America / Economy / Healthcare / Politics / Regulation / U.S. Domestic Policy / Uncategorized

Medical Device Industry Struggling to Navigate Red Tape

By: Jordan Kinghorn

The Committee on Energy and Commerce’s subcommittee on health had a field hearing today, September 26, in La Jolla, CA on the impact the FDA’s inconsistent, unpredictable, and obscure regulations are having on the medical device and drug industry. It is a major problem when project submission to the FDA is lengthy, unreasonable, and unpredictable. Clarity by the FDA on what is needed to approve a product is essential to the medical device industry.  In accordance with basic free-market principles, the more the federal government regulates, the higher the costs for a business to create new and innovative products and the lower the incentive for venture capitalists to invest due to the uncertainty that comes with navigating red tape.

As the witnesses at the hearing today testified, the new FDA regulations, in combination with the 2.3% excise tax on all new medical devices in the PPACA, have led to the off-shoring of medical device companies and have brought U.S. medical innovation to a halt. Medical device companies in the U.S. have had significantly fewer projects and some like NuVasive have reduced hiring by 15%. Global competitors are stream lining regulatory systems, thus drawing business to their shores. The U.S. must have laws and regulations that protect our innovative edge, not the other way around.

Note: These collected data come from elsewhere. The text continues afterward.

-- ==== Sys2Proof/Laws/State.lean ====
section
/-! SUPPORT. What each update of the state leaves as it was: one lemma for each field and update, so that no proof unfolds a
record update; and what it writes. -/

namespace Sys2Proof.Machine

/-! ### Registers (R47) -/

@[simp] theorem Hart.set_id (h : Hart) (r : Fin 32) (v : Word) : (h.set r v).id = h.id := by unfold Hart.set; split <;> rfl
@[simp] theorem Hart.set_ctxid (h : Hart) (r : Fin 32) (v : Word) : (h.set r v).ctxid = h.ctxid := by unfold Hart.set; split <;> rfl
@[simp] theorem Hart.set_mode (h : Hart) (r : Fin 32) (v : Word) : (h.set r v).mode = h.mode := by unfold Hart.set; split <;> rfl
@[simp] theorem Hart.set_pc (h : Hart) (r : Fin 32) (v : Word) : (h.set r v).pc = h.pc := by unfold Hart.set; split <;> rfl
@[simp] theorem Hart.set_ir (h : Hart) (r : Fin 32) (v : Word) : (h.set r v).ir = h.ir := by unfold Hart.set; split <;> rfl
@[simp] theorem Hart.set_instret (h : Hart) (r : Fin 32) (v : Word) : (h.set r v).instret = h.instret := by unfold Hart.set; split <;> rfl
@[simp] theorem Hart.set_stripord (h : Hart) (r : Fin 32) (v : Word) : (h.set r v).stripord = h.stripord := by unfold Hart.set; split <;> rfl
@[simp] theorem Hart.set_ygrant (h : Hart) (r : Fin 32) (v : Word) : (h.set r v).ygrant = h.ygrant := by unfold Hart.set; split <;> rfl
@[simp] theorem Hart.set_sptbase (h : Hart) (r : Fin 32) (v : Word) : (h.set r v).sptbase = h.sptbase := by unfold Hart.set; split <;> rfl
@[simp] theorem Hart.set_vec (h : Hart) (r : Fin 32) (v : Word) : (h.set r v).vec = h.vec := by unfold Hart.set; split <;> rfl
@[simp] theorem Hart.set_trap (h : Hart) (r : Fin 32) (v : Word) : (h.set r v).trap = h.trap := by unfold Hart.set; split <;> rfl
@[simp] theorem Hart.set_mant (h : Hart) (r : Fin 32) (v : Word) : (h.set r v).mant = h.mant := by unfold Hart.set; split <;> rfl
@[simp] theorem Hart.set_scratch (h : Hart) (r : Fin 32) (v : Word) : (h.set r v).scratch = h.scratch := by unfold Hart.set; split <;> rfl
@[simp] theorem Hart.set_acc (h : Hart) (r : Fin 32) (v : Word) : (h.set r v).acc = h.acc := by unfold Hart.set; split <;> rfl
@[simp] theorem Hart.set_inbox (h : Hart) (r : Fin 32) (v : Word) : (h.set r v).inbox = h.inbox := by unfold Hart.set; split <;> rfl
@[simp] theorem Hart.set_sleeves (h : Hart) (r : Fin 32) (v : Word) : (h.set r v).sleeves = h.sleeves := by unfold Hart.set; split <;> rfl
@[simp] theorem Hart.set_yops (h : Hart) (r : Fin 32) (v : Word) : (h.set r v).yops = h.yops := by unfold Hart.set; split <;> rfl
@[simp] theorem Hart.set_yjoin (h : Hart) (r : Fin 32) (v : Word) : (h.set r v).yjoin = h.yjoin := by unfold Hart.set; split <;> rfl
@[simp] theorem Hart.set_ybase (h : Hart) (r : Fin 32) (v : Word) : (h.set r v).ybase = h.ybase := by unfold Hart.set; split <;> rfl
@[simp] theorem Hart.set_ysave (h : Hart) (r : Fin 32) (v : Word) : (h.set r v).ysave = h.ysave := by unfold Hart.set; split <;> rfl
@[simp] theorem Hart.set_copies (h : Hart) (r : Fin 32) (v : Word) : (h.set r v).copies = h.copies := by unfold Hart.set; split <;> rfl
@[simp] theorem Hart.set_colls (h : Hart) (r : Fin 32) (v : Word) : (h.set r v).colls = h.colls := by unfold Hart.set; split <;> rfl
@[simp] theorem Hart.set_ncopy (h : Hart) (r : Fin 32) (v : Word) : (h.set r v).ncopy = h.ncopy := by unfold Hart.set; split <;> rfl
@[simp] theorem Hart.set_viq (h : Hart) (r : Fin 32) (v : Word) : (h.set r v).viq = h.viq := by unfold Hart.set; split <;> rfl
@[simp] theorem Hart.set_window (h : Hart) (r : Fin 32) (v : Word) : (h.set r v).window = h.window := by unfold Hart.set; split <;> rfl
@[simp] theorem Hart.set_lim (h : Hart) (r : Fin 32) (v : Word) : (h.set r v).lim = h.lim := by unfold Hart.set; split <;> rfl
@[simp] theorem Hart.set_cap (h : Hart) (r : Fin 32) (v : Word) : (h.set r v).cap = h.cap := by unfold Hart.set; split <;> rfl
@[simp] theorem Hart.set_region (h : Hart) (r : Fin 32) (v : Word) : (h.set r v).region = h.region := by unfold Hart.set; split <;> rfl
@[simp] theorem Hart.set_status (h : Hart) (r : Fin 32) (v : Word) : (h.set r v).status = h.status := by unfold Hart.set; split <;> rfl
@[simp] theorem Hart.set_yielded (h : Hart) (r : Fin 32) (v : Word) : (h.set r v).yielded = h.yielded := by unfold Hart.set; split <;> rfl
@[simp] theorem Hart.set_spans (h : Hart) (r : Fin 32) (v : Word) : (h.set r v).spans = h.spans := by unfold Hart.set; split <;> rfl
@[simp] theorem Hart.set_strip (h : Hart) (r : Fin 32) (v : Word) : (h.set r v).strip = h.strip := by unfold Hart.set; split <;> rfl
@[simp] theorem Hart.set_walks (h : Hart) (r : Fin 32) (v : Word) : (h.set r v).walks = h.walks := by unfold Hart.set; split <;> rfl
@[simp] theorem Hart.set_irqs (h : Hart) (r : Fin 32) (v : Word) : (h.set r v).irqs = h.irqs := by unfold Hart.set; split <;> rfl
@[simp] theorem Hart.set_badPool (h : Hart) (r : Fin 32) (v : Word) : (h.set r v).badPool = h.badPool := by unfold Hart.set; split <;> rfl
@[simp] theorem Hart.set_back (h : Hart) (r : Fin 32) (v : Word) : (h.set r v).back = h.back := by unfold Hart.set; split <;> rfl
@[simp] theorem Hart.set_cur (h : Hart) (r : Fin 32) (v : Word) : (h.set r v).cur = h.cur := by unfold Hart.set; split <;> rfl
@[simp] theorem Hart.set_chase (h : Hart) (r : Fin 32) (v : Word) : (h.set r v).chase = h.chase := by unfold Hart.set; split <;> rfl
@[simp] theorem Hart.set_halting (h : Hart) (r : Fin 32) (v : Word) : (h.set r v).halting = h.halting := by unfold Hart.set; split <;> rfl
@[simp] theorem Hart.set_met (h : Hart) (r : Fin 32) (v : Word) : (h.set r v).met = h.met := by unfold Hart.set; split <;> rfl
@[simp] theorem Hart.set_ahead (h : Hart) (r : Fin 32) (v : Word) : (h.set r v).ahead = h.ahead := by unfold Hart.set; split <;> rfl
@[simp] theorem Hart.set_unconf (h : Hart) (r : Fin 32) (v : Word) : (h.set r v).unconf = h.unconf := by unfold Hart.set; split <;> rfl
@[simp] theorem Hart.set_staging (h : Hart) (r : Fin 32) (v : Word) : (h.set r v).staging = h.staging := by unfold Hart.set; split <;> rfl
@[simp] theorem Hart.set_ring (h : Hart) (r : Fin 32) (v : Word) : (h.set r v).ring = h.ring := by unfold Hart.set; split <;> rfl
@[simp] theorem Hart.set_draws (h : Hart) (r : Fin 32) (v : Word) : (h.set r v).draws = h.draws := by unfold Hart.set; split <;> rfl
@[simp] theorem Hart.set_weakPool (h : Hart) (r : Fin 32) (v : Word) : (h.set r v).weakPool = h.weakPool := by unfold Hart.set; split <;> rfl
@[simp] theorem Hart.set_lc (h : Hart) (r : Fin 32) (v : Word) : (h.set r v).lc = h.lc := by unfold Hart.set; split <;> rfl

Why would congressional leaders target an industry that is so fruitful and produces 2 million high wage jobs and 26 billion in revenue? The medical device industry provides innovative products that lower the cost of health care while improving patient safety and well-being; the main goal of healthcare reform. Ultimately, the regulations and taxes of the FDA and PPACA are stifling the economy and harming patients; doing exactly the opposite of what they claim to accomplish.